# What to produce
Only those lines running from the start of the listing below through the line that holds "l => l.cores.contains qcore" are to be written out, exactly and in full.

# Exercise data
————————
/-- GSET (R299): a fork edge, and so a release (R143, R168); 3 is stored as SKIP with STAT.WARN. The slot keeps the VCNT of
this fork edge. -/
def execGset (f : Form) (s : State) : Host.Outcome State Fault Refusal :=
  issue f (asRelease fun s =>
    let v := fieldOf (s.me.opU f.a) 0 2
    let g : Guard := match v with
      | 0 => .hold
      | 1 => .run
      | _ => .skip
    let s := s.modMe fun x =>
      { (x.setGuard f.d.num g) with gvcnt := x.gvcnt.set f.d.num (x.srGet rVCNT) 0 }
    .done (s.warnIf (v == 3))) s

/-! Continuations. -/

/-- Whether a routine may name a core for a record (R188). -/
def State.mayName (s : State) (x : Ctx) (qcore : Nat) : Bool :=
  match x.launch.bind fun l => (s.launches.find? (·.1 == l)).map (·.2) with
  | some l => l.cores.contains qcore
  | none => s.hasCore x.vf qcore && ((s.core qcore).queue.map (·.vf)) == some x.vf

/-- Whether a record may be pushed: no reserved bit, and a core that the routine may name (R187, R188). -/
def State.recordOk (s : State) (x : Ctx) (rec : Nat) : Bool := rec / 2 ^ 174 == 0 && s.mayName x (bits rec 160 14)

/-- The push of a continuation record (R301). -/
def pushNamed (f : Form) (rec : Nat) (s : State) : Res :=
  let x := s.me
  let core := bits rec 160 14
  let e : QRun := ⟨bits rec 0 64, bits rec 64 64, 0, 0, core, x.asid, 0⟩
  match s.pushRecord core e x.launch with
  | some s => .done ((s.recordAdded x.launch).putS f.d.sreg (BitVec.ofNat 64 stPUSHED))
  | none => .done (s.putS f.d.sreg (BitVec.ofNat 64 stQFULL))

/-- The record of SPAWN and JOIN: its 256 bits at its home, with the rights of an atomic, or a precise fault (R301). -/
def readRecord (s : State) (w : Word) : Except Flt Nat × State :=
  let x := s.me
  match s.checkVa x.vf w 32 with
  | .error e => (.error e, s)
  | .ok (.mesh c o) =>
    match s.stallPoison c o 32 with
    | some p => (.error (cPOISON, w.toNat + p - stallPa c o), s.countErr (stkOf c) 3)
    | none => (.ok (s.stallRead c o 32), s)
  | .ok (.virt va) =>
    let who : Who := ⟨s.cur.core, s.cur.ctx, x.vf⟩
    match s.homeRead who x.asid va 32 .rw with
    | (.error c, s) => (.error (c, w.toNat), s)
    | (.ok (v, false), s) => (.ok v, s)
    | (.ok (_, true), s) =>
      let word := (List.range 4).find? fun i =>
        match (s.homeRead who x.asid (va + 8 * i) 8 .rw).1 with
        | .ok (_, b) => b
        | .error _ => false
      (.error (cPOISON, w.toNat + 8 * word.getD 0), s.countErr (s.firstHome s.cur.core x.asid va / 64) 3)

/-- JOIN of a record written at its home. -/
def writeJoin (s : State) (w : Word) (n : Nat) : Except Flt Unit × State :=
  let x := s.me
  match s.checkVa x.vf w 32 with
  | .error e => (.error e, s)
  | .ok (.mesh c o) => (.ok (), s.stallWrite c (o + 16) 4 n)
  | .ok (.virt va) =>
    match s.homeWrite ⟨s.cur.core, s.cur.ctx, x.vf⟩ x.asid (va + 16) 4 n .rw [] with
    | (.error c, s) => (.error (c, w.toNat), s)
    | (.ok _, s) => (.ok (), s)

/-- SPAWN after the waits of a release (R301). -/
def spawn (f : Form) (w : Word) : State → Res := atHome w 32 .rw fun s =>
  match readRecord s w with
  | (.error e, s) => .fault s e.1 e.2
  | (.ok rec, s) =>
    if !s.recordOk s.me rec then .done (s.putS f.d.sreg (BitVec.ofNat 64 stBADREC))
    else
      let n := fieldOf (s.me.opU f.b) 0 32
      match writeJoin s w n with
      | (.error e, s) => .fault s e.1 e.2
      | (.ok _, s) => if n == 0 then pushNamed f rec s else .done (s.putS f.d.sreg (BitVec.ofNat 64 stOK))

/-- JOIN after the waits of a release (R188, R301): it synchronises as .AR does, and it is a completion signal (R180), which
a fault leaves without effect (R28). -/
def join (f : Form) (w : Word) : State → Res := atHome w 32 .rw fun s =>
  match readRecord s w with
  | (.error e, s) => .fault s e.1 e.2
  | (.ok rec, s) =>
    let joined (s : State) : State := (if s.me.outstanding then s.modMe (·.setStat bUNJOIN true) else s).acquire
    let n := bits rec 128 32
    if n == 0 then .done ((joined s).putS f.d.sreg (BitVec.ofNat 64 stUNDERFLOW)).warn
    else
      match writeJoin s w (n - 1) with
      | (.error e, s) => .fault s e.1 e.2
      | (.ok _, s) =>
        let s := joined s
        if 1 < n then .done (s.putS f.d.sreg (BitVec.ofNat 64 stOK))
        else if !s.recordOk s.me rec then .done (s.putS f.d.sreg (BitVec.ofNat 64 stBADREC))
        else pushNamed f rec s

/-- The at-issue checks of a record's address come before the waits of a release. -/
def checkedRelease (al : Nat) (w : Word) (body : State → Res) (s : State) : Res :=
  match s.checkVa s.me.vf w al with
  | .error e => .fault s e.1 e.2
  | .ok _ => asRelease body s

/-- SPAWN (R301). -/
def execSpawn (f : Form) (s : State) : Host.Outcome State Fault Refusal :=
  issue f (fun s => checkedRelease 32 (s.me.opAddr f.a) (spawn f (s.me.opAddr f.a)) s) s

/-- JOIN (R301). -/
def execJoin (f : Form) (s : State) : Host.Outcome State Fault Refusal :=
  issue f (fun s => checkedRelease 32 (s.me.opAddr f.a) (join f (s.me.opAddr f.a)) s) s

/-! Launches. -/

/-- LAUNCH after the waits of a release (R302): at once under R212, or an entry of a launch queue. The controller starts no
launch of a function under quiesce, which the instruction waits for (R208; log entry 72). -/
def launch (f : Form) (w : Word) (s : State) : Res :=
  let x := s.me
  if f.b.isNone then
    if s.quietVf x.vf then .hold s .quiet 0
    else match s.acceptVa x.vf s.cur.core x.asid (w.toNat % 2 ^ 56) none with
    | (some _, s) => .done (s.putS f.d.sreg (BitVec.ofNat 64 stOK))
    | (none, s) => .done (s.putS f.d.sreg (BitVec.ofNat 64 stBADLREC))
  else
    let b := (x.opU f.b).toNat
    let p := bits b 8 2
    match s.lqPush (bits b 0 8) p ⟨0, 0, w.toNat, 0, 0, x.asid, 1 + 2 * p⟩ none with
    | some s => .done (s.putS f.d.sreg (BitVec.ofNat 64 stOK))
    | none => .done (s.putS f.d.sreg (BitVec.ofNat 64 stLQFULL))

/-- The step report of LAUNCH: the completion bit that its record names (R431). -/
def launchReport (w : Word) (s : State) : Nat × Nat × Nat :=
  match (s.readLrec s.cur.core s.me.asid (w.toNat % 2 ^ 56)).1 with
  | some raw => if bit raw 830 then (3, (extend56 (bits raw 768 56)).toNat, bits raw 824 6) else (0, 0, 0)
  | none => (0, 0, 0)

/-- LAUNCH (R302): without B it makes the at-issue checks of its record's address; with B it checks the alignment alone, and
what else the address is shows when the entry is popped (R212). -/
def execLaunch (f : Form) (s : State) : Host.Outcome State Fault Refusal :=
  issueWith f 4 (scalarWarn f false) false false (fun s => launchReport (s.me.opAddr f.a) s)
    (fun s =>
      let w := s.me.opAddr f.a
      if f.b.isNone then checkedRelease 64 w (launch f w) s
      else if w.toNat % 64 != 0 then .fault s cMISALIGN w.toNat
      else asRelease (launch f w) s) s

/-! Yield. -/

/-- A save at a boundary of the acting context's own choosing: the instruction completes, then the context drains and
is saved (R303, R427). -/
def yieldSave (f : Form) (mask : Nat) (s : State) : Res :=
  let core := s.cur.core
  let c := s.cur.ctx
  if s.saveReady core c then
    .ended s fun s => (s.retire core c false (s.me.pc + BitVec.ofNat 64 (formLen f))).saveContext core c mask false
  else .hold s (.save mask false) 0

/-- YIELD (R303): without STAT.PREQ it has no effect; bits of the mask above [7] are ILLEGAL. -/
def execYield (f : Form) (s : State) : Host.Outcome State Fault Refusal :=
  issue f (fun s =>
    if !f.a.isNone && 255 < f.a.immU then illegal s f 1
    else if !s.me.statBit bPREQ then .done s
    else yieldSave f (if f.a.isNone then 255 else f.a.immU) s) s

end Sys2Proof.Machine
end

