-- ==== Sys2Proof/Machine/System.lean ====
section
/-! DEFINITION. Major 0xC0: the format table, system registers, traps taken on purpose, service requests, power and
tokens, time, performance counters and C2OP (spec/17_format_and_system_instructions.md). -/
namespace Sys2Proof.Machine

/-! The format table (R396 to R398). -/

/-- FMTSET (R222, R396): an entry with V = 0 reads back as zero. -/
def execFmtset (f : Form) (s : State) : Host.Outcome State Fault Refusal :=
  issue f (fun s =>
    let k := f.d.num
    let a := BitVec.ofNat 32 (s.me.sreg f.a.sreg).toNat
    if k < 8 then .fault s cFMTRO k
    else if !bit a.toNat 31 then .done (s.modMe (·.setFent k 0))
    else if entryLegal a then .done (s.modMe (·.setFent k a))
    else .fault s cFMTILL k) s

/-- FMTGET (R397). -/
def execFmtget (f : Form) (s : State) : Host.Outcome State Fault Refusal :=
  issue f (fun s => .done (s.putS f.d.sreg ((s.me.fent f.a.num).setWidth 64))) s

/-- The fields that FMTP writes into PFXH (R251). -/
def fmtpWord (f : Form) : Nat :=
  [Pos.d, Pos.a, Pos.b].foldl (fun w p =>
    match p.of f with
    | .fmt e => w + e * 2 ^ (5 * p.no) + 2 ^ (16 + p.no)
    | _ => w) 0

/-- FMTP (R251, R252): a pending one is replaced with STAT.WARN. -/
def execFmtp (f : Form) (s : State) : Host.Outcome State Fault Refusal :=
  issueWith f 4 (scalarWarn f false) false true noReport (fun s =>
    .done ((s.warnIf (s.me.statBit bPFX)).modMe fun x =>
      (x.srSet rPFXH (BitVec.ofNat 64 (fmtpWord f))).setStat bPFX true)) s

/-! System registers (R399 to R402). -/

/-- CTXST codes (R183). -/
def CtxSt.code : CtxSt → Nat
  | .free => 0
  | .ready => 1
  | .wait => 2
  | .sleep => 3
  | .stopped => 4
  | .drain => 5
  | .saved => 6
  | .xhold => 7

/-- CTXST of a core (R183). -/
def Core.ctxst (k : Core) : Nat := (List.range numCtxs).foldl (fun w c => w + (k.ctx c).st.code * 2 ^ (4 * c)) 0

/-- OWNk of a context: the tracks 64k to 64k + 63 that it owns (R52, R56, R66). -/
def Core.ownMask (k : Core) (c g : Nat) : Nat :=
  (List.range 64).foldl (fun w j =>
    let t := k.track (64 * g + j)
    if t.owner == c && !t.held then w + 2 ^ j else w) 0

/-- TRKSTS of a track (R67). -/
def Track.status (t : Track) : Nat :=
  t.head + t.count % 256 * 2 ^ 8 + t.susp.toNat * 2 ^ 16 + t.unseat.toNat * 2 ^ 17 +
    (t.motion.isSome || t.probe.isSome).toNat * 2 ^ 18 + t.held.toNat * 2 ^ 19 + t.owner % 16 * 2 ^ 20

/-- The registers that hold what is stored under their number, for a context. -/
def ctxStored : List Nat :=
  [0x000, 0x001, 0x005, 0x006, 0x007, 0x008, 0x009, 0x010, 0x011, 0x012, 0x013, 0x014, 0x015, 0x016, 0x017, 0x018, 0x019,
   0x020, 0x021, 0x022, 0x023, 0x024, 0x025, 0x026, 0x027, 0x028, 0x029, 0x02A, 0x02B, 0x02C, 0x030, 0x036, 0x040, 0x041,
   0x042, 0x060, 0x061, 0x062, 0x063, 0x064, 0x065, 0x066, 0x067]

/-- Those of a core. -/
def coreStored : List Nat :=
  [0x004, 0x00B, 0x035, 0x043, 0x050, 0x051, 0x052, 0x053, 0x054, 0x055, 0x056, 0x057, 0x058, 0x059, 0x05A, 0x05B, 0x05C,
   0x05D, 0x05E, 0x05F]

/-- A system register as the acting context reads it; `none` for a number that is not defined (R402). -/
def State.readSr (s : State) (n : Nat) : Option Word :=
  let k := s.myCore
  let c := s.cur.ctx
  let x := s.me
  if n == 0x002 then some (BitVec.ofNat 64 (s.cur.core + c * 2 ^ 14 + bits s.pkg.devId 0 18 * 2 ^ 18))
  else if n == 0x003 then some (BitVec.ofNat 64 k.ctxst)
  else if n == rPFXH then some (BitVec.ofNat 64 (bits (x.srGet rPFXH).toNat 0 19 + (x.statBit bPFX).toNat * 2 ^ 19))
  else if 0x031 ≤ n && n ≤ 0x034 then some (BitVec.ofNat 64 (k.ownMask c (n - 0x031)))
  else if n == 0x037 then some (BitVec.ofNat 64 (k.track (fieldOf (x.srGet rTRKSEL) 0 8)).status)
  else if 0x050 ≤ n && n ≤ 0x05F then
    some (BitVec.ofNat 64 (setBits (k.chan (n - 0x050)) 39 1 (chEn (k.chan (n - 0x050))).toNat))
  else if ctxStored.contains n then some (x.srGet n)
  else if coreStored.contains n then some (k.srGet n)
  else none

/-- MFSR (R399): motions of the core's tracks are charged up to this cycle first (R51, R67). -/
def execMfsr (f : Form) (s : State) : Host.Outcome State Fault Refusal :=
  issue f (fun s =>
    let s := s.settleAll s.cur.core
    match s.readSr f.a.num with
    | some w => .done (s.putS f.d.sreg w)
    | none => illegal s f 1) s

/-- How a write to a system register ends: the register is written with a value, with STAT.WARN or not; or it raises a
fault, by its code and value. -/
inductive SrWrite where
  | put (w : Word) (warn : Bool)
  | fault (code val : Nat)
  deriving DecidableEq, Repr

/-- Bits lo to lo + n - 1. -/
def fieldMask (lo n : Nat) : Nat := (2 ^ n - 1) * 2 ^ lo

/-- A write that keeps the bits of a mask; one that sets a reserved bit writes it as zero and warns. `keep` are the bits
that stay as they stand. -/
def maskedWrite (old v : Word) (mask keep : Nat) : SrWrite :=
  let reserved := v.toNat.land ((2 ^ 64 - 1).xor (mask.lor keep))
  .put (BitVec.ofNat 64 ((v.toNat.land mask).lor (old.toNat.land keep))) (reserved != 0)

/-- A CHCFG as written: HEAD and TAIL stay, and a malformed ring leaves EN 0 (R202). -/
def chanWrite (old v : Word) : SrWrite :=
  let keep := fieldMask 20 18
  let mask := fieldMask 0 20 + fieldMask 38 16
  match maskedWrite old v mask keep with
  | .put w warn => .put (BitVec.ofNat 64 (setBits w.toNat 39 1 (chEn w.toNat).toNat)) warn
  | r => r

/-- What a write to a system register does (R399 to R402 and the tables of each register); `none` for a number that is
not defined. `ctl` is whether the control context writes. -/
def writeRule (ctl : Bool) (old v : Word) (n : Nat) : Option SrWrite :=
  let perm : SrWrite := .fault cSRPERM n
  let ctlOnly (r : SrWrite) : SrWrite := if ctl then r else perm
  let plain : SrWrite := .put v false
  if n == 0x000 then
    some (maskedWrite old v (0x33F + (if ctl then 0x400 else 0)) (0xF0000 + (if ctl then 0 else 0x400)))
  else if n == 0x001 then some (ctlOnly (maskedWrite old v 0x3FF 0xFC00))
  else if n == 0x002 || n == 0x003 then some perm
  else if n == 0x004 then some (ctlOnly (maskedWrite old v 0x7FE 0))
  else if n == 0x005 then some (maskedWrite old v 0xFFFFFFFF 0)
  else if n == 0x006 then
    match maskedWrite old v 0x1F7 0 with
    | .put w warn =>
      let rm := bits w.toNat 0 3
      some (if rm == 0 || rm == 7 then .put (withField w 0 3 1) true else .put w warn)
    | r => some r
  else if n == 0x007 then some plain
  else if n == 0x008 then
    match maskedWrite old v 0xFFFF 0 with
    | .put w warn => some (.put (withField w 0 1 1) warn)
    | r => some r
  else if n == 0x009 then some (maskedWrite old v 0xFFFFFFFF 0)
  else if n == 0x00A then some perm
  else if n == 0x00B then
    match maskedWrite old v 0xF 0 with
    | .put w warn => some (ctlOnly (.put (if w == 0 then 1 else w) warn))
    | r => some r
  else if n == 0x010 then
    some (if !canonical v then .fault cADDRNC v.toNat else .put (withField v 0 2 0) (v.toNat % 4 != 0))
  else if n == 0x011 || n == 0x012 then some (maskedWrite old v (0x7FFF + fieldMask 16 7 + fieldMask 24 9) 0)
  else if n == 0x013 || n == 0x014 then some (.put (withField v 0 2 0) (v.toNat % 4 != 0))
  else if n == 0x015 || n == 0x016 then some plain
  else if n == 0x017 || n == 0x018 then some (maskedWrite old v (0x7FFF + fieldMask 16 4) 0)
  else if n == 0x019 then some perm
  else if 0x020 ≤ n && n ≤ 0x027 then some plain
  else if 0x028 ≤ n && n ≤ 0x02B then some (maskedWrite old v 0xFFFFFFFF 0)
  else if n == 0x02C then
    match maskedWrite old v 0x7 0 with
    | .put w warn => some (if 4 < w.toNat then .put 4 true else .put w warn)
    | r => some r
  else if n == 0x030 then some (ctlOnly plain)
  else if 0x031 ≤ n && n ≤ 0x034 then some perm
  else if n == 0x035 then
    match maskedWrite old v 0xFF 0 with
    | .put w warn => some (ctlOnly (.put (if w == 0 then 1 else w) warn))
    | r => some r
  else if n == 0x036 then some (maskedWrite old v 0xFF 0)
  else if n == 0x037 then some perm
  else if 0x040 ≤ n && n ≤ 0x042 then some perm
  else if n == 0x043 then some (ctlOnly plain)
  else if 0x050 ≤ n && n ≤ 0x05F then some (ctlOnly (chanWrite old v))
  else if 0x060 ≤ n && n ≤ 0x067 then
    match maskedWrite old v 0x7F 0 with
    | .put w warn => some (.put w (warn || 14 ≤ fieldOf w 0 6))
    | r => some r
  else none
————————
# The completed task
/-- GSET (R299): a fork edge, and so a release (R143, R168); 3 is stored as SKIP with STAT.WARN. The slot keeps the VCNT of
this fork edge. -/
def execGset (f : Form) (s : State) : Host.Outcome State Fault Refusal :=
  issue f (asRelease fun s =>
    let v := fieldOf (s.me.opU f.a) 0 2
    let g : Guard := match v with
      | 0 => .hold
      | 1 => .run
      | _ => .skip
    let s := s.modMe fun x =>
      { (x.setGuard f.d.num g) with gvcnt := x.gvcnt.set f.d.num (x.srGet rVCNT) 0 }
    .done (s.warnIf (v == 3))) s

/-! Continuations. -/

/-- Whether a routine may name a core for a record (R188). -/
def State.mayName (s : State) (x : Ctx) (qcore : Nat) : Bool :=
  match x.launch.bind fun l => (s.launches.find? (·.1 == l)).map (·.2) with
  | some l => l.cores.contains qcore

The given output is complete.